In 1964, Bob Hayes earned the title "World's Fastest Human" by winning two gold medals at the Olympic Games in Tokyo. This world-class speed would make him one of the most dynamic receivers in Dallas Cowboys history.
Hayes was drafted in the seventh round in 1964 as a futures selection, the same draft that yielded the Cowboys Mel Renfro and Roger Staubach. To this day, Hayes holds ten regular-season receiving records, four punt return records and 22 overall franchise marks, making him one of the greatest receivers to ever play for the Dallas Cowboys.
"He changed the game because of his speed," Hall of Fame coach Don Shula said. "He wasn't just the world's fastest human, he was a great athlete and football player. Put that together, and he made you change everything on your defense when you played the Cowboys."
"Bullet" Bob Hayes was a three-time Pro Bowl selection and a four-time All-Pro selection. Hayes played in two Super Bowls, winning the title following the 1971 season, the first world championship for the franchise.
An indelible image of Hayes's electrifying speed came in 1971 at Yankee Stadium when Cowboys quarterback Roger Staubach threw a 20-yard pass to Hayes that turned into an 85-yard touchdown. Hayes caught the ball even with cornerback Spider Lockhart, and in the next 65 yards built a 10-yard lead.
"It was very exciting having him in the offense," Staubach said. "He had the great speed, and he knew what to do with it."
Hayes was a two-sport star in college at Florida A&M, excelling in football and track. He would miss part of his senior season at Florida A&M to compete in the 1964 Tokyo Olympics.
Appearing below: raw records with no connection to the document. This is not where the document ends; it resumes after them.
/-- Settles O53, by the cases of a Host access, and for the other moves by `move_withoutHost`. -/
theorem hostCannotDisturbACommand : Obligations.HostCannotDisturbACommand := by
  unfold Obligations.HostCannotDisturbACommand
  refine ⟨fun s t a hp h => ?_, fun s m hm => move_withoutHost s hm⟩
  rcases hostMove_cases h with ⟨o, rfl⟩ | ⟨w, -, ⟨k, n, rfl⟩ | rfl⟩ | ⟨w, -, rfl⟩ | rfl
  · rfl
  · rw [issue_busy hp]; rfl
  · rw [issueIllegal_busy hp]; rfl
  · rfl
  · rfl

/-! ### The internal registers without a value (U18, R29 to R33)

In each phase the registers that its rule reads are live; whatever a rule writes, and whatever a command's
end leaves behind, the dead registers stay dead. -/

theorem observable_observable (s : State) : observable (observable s) = observable s := by
  simp only [observable, live]
  split_ifs <;> rfl

theorem observable_of_eq {a b : State} (h : a = observable b) : observable a = observable b := by
  rw [h, observable_observable]

theorem observable_lenExec {s : State} (hp : s.phase = .lenExec) :
    observable s = { s with opk := .len, nw := false, acc := 0, off := 0, cnt := 0 } := by
  simp [observable, live, decoding, hp]

theorem observable_encEmit {s : State} (hp : s.phase = .encEmit) :
    observable s = { s with opk := .len, nw := false, acc := 0, off := 0 } := by
  simp [observable, live, decoding, hp]

theorem observable_decFirst {s : State} (hp : s.phase = .decFirst) :
    observable s = { s with rem := 0, acc := 0, off := 0 } := by
  simp [observable, live, decoding, hp]

theorem observable_decMid {s : State} (hp : s.phase = .decMid) :
    observable s = { s with opk := .len, rem := 0 } := by
  simp [observable, live, decoding, hp]

theorem observable_decLast {s : State} (hp : s.phase = .decLast) :
    observable s = { s with opk := .len, rem := 0, off := 0 } := by
  simp [observable, live, decoding, hp]

/-- A delivery ends in IDLE and reads none of OPK, REM, ACC and OFF. -/
theorem deliver_observable (v : Word) (s : State) (k : Op) (r a : Word) (o : Offset) :
    observable (deliver v { s with opk := k, rem := r, acc := a, off := o }) =
      observable (deliver v s) :=
  deliver_alike rfl rfl (fun _ => rfl) rfl

theorem issue_observable (k : Op) (n : Bool) (s : State) :
    observable (issue k n (observable s)) = observable (issue k n s) := by
  by_cases hp : s.phase = .idle
  · rw [issue_idle hp, issue_idle (by exact hp)]; cases k <;> rfl
  · rw [issue_busy hp, issue_busy (by exact hp)]
    exact observable_of_eq (b := loseCommand s) rfl

theorem issueIllegal_observable (s : State) :
    observable (issueIllegal (observable s)) = observable (issueIllegal s) :=
  issueIllegal_alike rfl rfl (observable_of_eq (b := loseCommand s) rfl)

theorem lenStep_observable {s : State} (hp : s.phase = .lenExec) :
    observable (lenStep (observable s)) = observable (lenStep s) := by
  rw [observable_lenExec hp]; rfl

theorem decFirst_observable {s : State} (hp : s.phase = .decFirst) (a : SrcAnswer) :
    observable (decFirst a (observable s)) = observable (decFirst a s) := by
  rw [observable_decFirst hp]
  unfold decFirst
  rw [show requestKind { s with rem := 0, acc := 0, off := 0 } = requestKind s from rfl]
  cases srcRead (requestKind s) a with
  | byte b =>
    exact decFirstByte_alike (fun v => deliver_observable v (takeByte b s) s.opk 0 0 0) (fun _ => rfl)
  | empty => rfl
  | err e => rfl

theorem decMid_observable {s : State} (hp : s.phase = .decMid) (a : SrcAnswer) :
    observable (decMid a (observable s)) = observable (decMid a s) := by
  have hmore : ∀ c v o, observable (setOff o (setAcc v (takeByte c (observable s)))) =
      observable (setOff o (setAcc v (takeByte c s))) := by
    intro c v o
    rw [observable_decMid hp]
    simp [observable, live, decoding, hp]
  rw [observable_decMid hp] at hmore ⊢
  unfold decMid
  cases exactRead a with
  | ok c =>
    exact decMidByte_alike rfl
      (fun v => deliver_observable v (setAcc v (takeByte c s)) .len 0 v s.off)
      (fun v => advanceOffset_alike rfl (hmore c v) (fun _ => rfl))
  | error e => rfl

theorem decLast_observable {s : State} (hp : s.phase = .decLast) (a : SrcAnswer) :
    observable (decLast a (observable s)) = observable (decLast a s) := by
  rw [observable_decLast hp]
  unfold decLast
  cases exactRead a with
  | ok d =>
    exact decLastByte_alike rfl
      (fun v => deliver_observable v (setAcc v (takeByte d s)) .len 0 v 0) rfl
  | error e => rfl

theorem encEmit_observable {s : State} (hp : s.phase = .encEmit) (a : SinkAnswer) :
    observable (encEmit a (observable s)) = observable (encEmit a s) := by
  have hmore : observable (emitByte (observable s)) = observable (emitByte s) := by
    rw [observable_encEmit hp]
    simp [observable, live, decoding, hp, emitByte, setRem, putByte]
  rw [observable_encEmit hp] at hmore ⊢
  cases a with
  | ok =>
    unfold encEmit
    simp only
    split_ifs
    · rfl
    · exact hmore
  | err e => rfl

theorem sourceMove_observable (a : SrcAnswer) (s : State) :
    seen observable (sourceMove a (observable s)) = seen observable (sourceMove a s) := by
  cases hp : s.phase with
  | decFirst =>
    rw [sourceMove_first hp, sourceMove_first (s := observable s) hp]
    exact congrArg Host.Outcome.next (decFirst_observable hp a)
  | decMid =>
    rw [sourceMove_mid hp, sourceMove_mid (s := observable s) hp]
    exact congrArg Host.Outcome.next (decMid_observable hp a)
  | decLast =>
    rw [sourceMove_last hp, sourceMove_last (s := observable s) hp]
    exact congrArg Host.Outcome.next (decLast_observable hp a)
  | idle => simp only [sourceMove, hp, show (observable s).phase = .idle from hp]
  | lenExec => simp only [sourceMove, hp, show (observable s).phase = .lenExec from hp]
  | encEmit => simp only [sourceMove, hp, show (observable s).phase = .encEmit from hp]

theorem move_observable (m : Move) (s : State) :
    seen observable (move m (observable s)) = seen observable (move m s) := by
  cases m with
  | host a =>
    exact hostMove_alike (observable_observable s)
      (fun o => observable_of_eq (b := hostRead o s) rfl)
      (fun w => observable_of_eq (b := setOperand w s) rfl)
      (fun k n => issue_observable k n s) (issueIllegal_observable s)
  | datapath =>
    change seen observable (lenMove _) = seen observable (lenMove s)
    by_cases hp : s.phase = .lenExec
    · exact lenMove_alike rfl (lenStep_observable hp)
    · rw [lenMove_disabled hp, lenMove_disabled (s := observable s) hp]
  | source a => exact sourceMove_observable a s
  | sink a =>
    change seen observable (sinkMove a _) = seen observable (sinkMove a s)
    by_cases hp : s.phase = .encEmit
    · rw [sinkMove_enabled hp, sinkMove_enabled (s := observable s) hp]
      exact congrArg Host.Outcome.next (encEmit_observable hp a)
    · rw [sinkMove_disabled hp, sinkMove_disabled (s := observable s) hp]
  | reset => rfl

theorem unscheduled_observable (s : State) :
    observable (unscheduled (observable s)) = observable (unscheduled s) := by
  by_cases hp : s.phase = .lenExec
  · exact unscheduled_alike rfl (observable_observable s) (lenStep_observable hp)
  · rw [unscheduled, unscheduled, if_neg hp, if_neg (by exact hp), observable_observable]

theorem step_observable (s : State) :
    seen observable (step (observable s)) = seen observable (step s) := by
  cases hs : s.schedule with
  | nil =>
    rw [step_of_unscheduled hs, step_of_unscheduled (s := observable s) hs]
    exact congrArg Host.Outcome.next (unscheduled_observable s)
  | cons m ms =>
    rw [step_of_schedule hs, step_of_schedule (s := observable s) hs]
    exact move_observable m (setSchedule ms s)

/-- Settles O56: a step does the same from a state and from its observable part. -/
theorem deadRegistersAreNeverObserved : Obligations.DeadRegistersAreNeverObserved := by
  unfold Obligations.DeadRegistersAreNeverObserved
  intro s t hst
  rw [← step_observable s, hst, step_observable t]

/-! ### The last command's report (R16) -/

/-- Settles O54: the accept step overwrites the report but for RESULT, which it carries over. -/
theorem lastReportIsNoInput : Obligations.LastReportIsNoInput := by
  unfold Obligations.LastReportIsNoInput
  intro s i c n e l r hp
  rw [exec_eq_issue, exec_eq_issue, issue_idle hp, issue_idle (by exact hp)]
  cases kindOf i <;> rfl

end Sys2Proof.Proofs
end

section
/-! PROOFS. Which steps change the registers that a Host sees (R20 to R22, R34), the STATUS word it reads
(R39), the values after reset (R36), and the two commands that end by themselves (R74, R75). -/

namespace Sys2Proof.Proofs

open Sys2Proof.Machine Sys2Proof.Safety Sys2Proof.Statement

/-! ### What the issue of a command leaves alone -/

section Issue

variable (s : State) (k : Op) (n : Bool)

theorem issue_kept : (issue k n s).params = s.params ∧ (issue k n s).operand = s.operand ∧
    (issue k n s).result = s.result := by
  by_cases hp : s.phase = .idle
  · rw [issue_idle hp]; cases k <;> exact ⟨rfl, rfl, rfl⟩
  · rw [issue_busy hp]; exact ⟨rfl, rfl, rfl⟩

theorem issueIllegal_kept : (issueIllegal s).params = s.params ∧
    (issueIllegal s).operand = s.operand ∧ (issueIllegal s).result = s.result := by
  by_cases hp : s.phase = .idle
  · rw [issueIllegal_idle hp]; exact ⟨rfl, rfl, rfl⟩
  · rw [issueIllegal_busy hp]; exact ⟨rfl, rfl, rfl⟩

/-- A CMD write sets CMD_LOST while a command is in progress and clears it otherwise (R60 to R62). -/
theorem issue_cmdLost_iff : (issue k n s).cmdLost = true ↔ s.phase ≠ .idle := by
  by_cases hp : s.phase = .idle
  · rw [issue_idle hp]; cases k <;> simp [accept, enterCommand, latchCommand, clearReport, hp]
  · rw [issue_busy hp]; simp [hp]

theorem issueIllegal_cmdLost_iff : (issueIllegal s).cmdLost = true ↔ s.phase ≠ .idle := by
  by_cases hp : s.phase = .idle
  · rw [issueIllegal_idle hp]; simp [hp]
  · rw [issueIllegal_busy hp]; simp [hp]

end Issue

/-! ### OPERAND, CMD_LOST and the parameters (R20, R22, R34) -/

theorem hostSideKept_lenStep (s : State) : HostSideKept s (lenStep s) := ⟨rfl, rfl, rfl, rfl, rfl⟩

/-- A move that is neither a Host access nor a reset leaves the Host's side of the state alone. -/
theorem move_hostSide_cases {m : Move} {s t : State} (h : move m s = .next t) :
    (∃ a, m = .host a) ∨ m = .reset ∨ HostSideKept s t := by
  rcases move_cases h with ⟨a, hm, -, -⟩ | ⟨w, i, hm, -, -⟩ | ⟨w, hm, -, -⟩ | ⟨w, hm, -⟩ |
    ⟨a, w, hm, -, -, -, -⟩ | ⟨-, -, rfl⟩ | ⟨a, -, -, rfl⟩ | ⟨a, -, -, rfl⟩ | ⟨a, -, -, rfl⟩ |
    ⟨a, -, -, rfl⟩ | ⟨hm, -⟩
  iterate 5 exact .inl ⟨_, hm⟩
  · exact .inr (.inr (hostSideKept_lenStep s))
  · exact .inr (.inr (hostSideKept_decFirst s a))
  · exact .inr (.inr (hostSideKept_decMid s a))
  · exact .inr (.inr (hostSideKept_decLast s a))
  · exact .inr (.inr (hostSideKept_encEmit s a))
  · exact .inr (.inl hm)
In 1965, his rookie season with Dallas, Hayes became the franchise's only rookie to lead the team in receptions with 46 and in reception yards with 1,003. And in doing so, Hayes became the first player in franchise history to total more than 1,000 yards receiving in a single season. He finished his rookie year with a franchise-record 12 receiving touchdowns and a franchise-record 13 total touchdowns. As of 2002, Hayes still held or was tied for 22 franchise records, including 71 career touchdown receptions and a career 20.0 yards-per-catch average.
In one of the most emotional Ring of Honor induction ceremonies, Bob Hayes, on Sept. 23, 2001 - 12 days after the tragic World Trade Center collapse - became the 11th member enshrined at Texas Stadium.
"He redefined what the position was all about," former teammate and NFL coach Mike Ditka said. "We need to get him in the Hall of Fame."
Born Dec. 20, 1942, in Jacksonville, Fla., died Sept. 19, 2002 after a long battle with prostate cancer and liver ailments.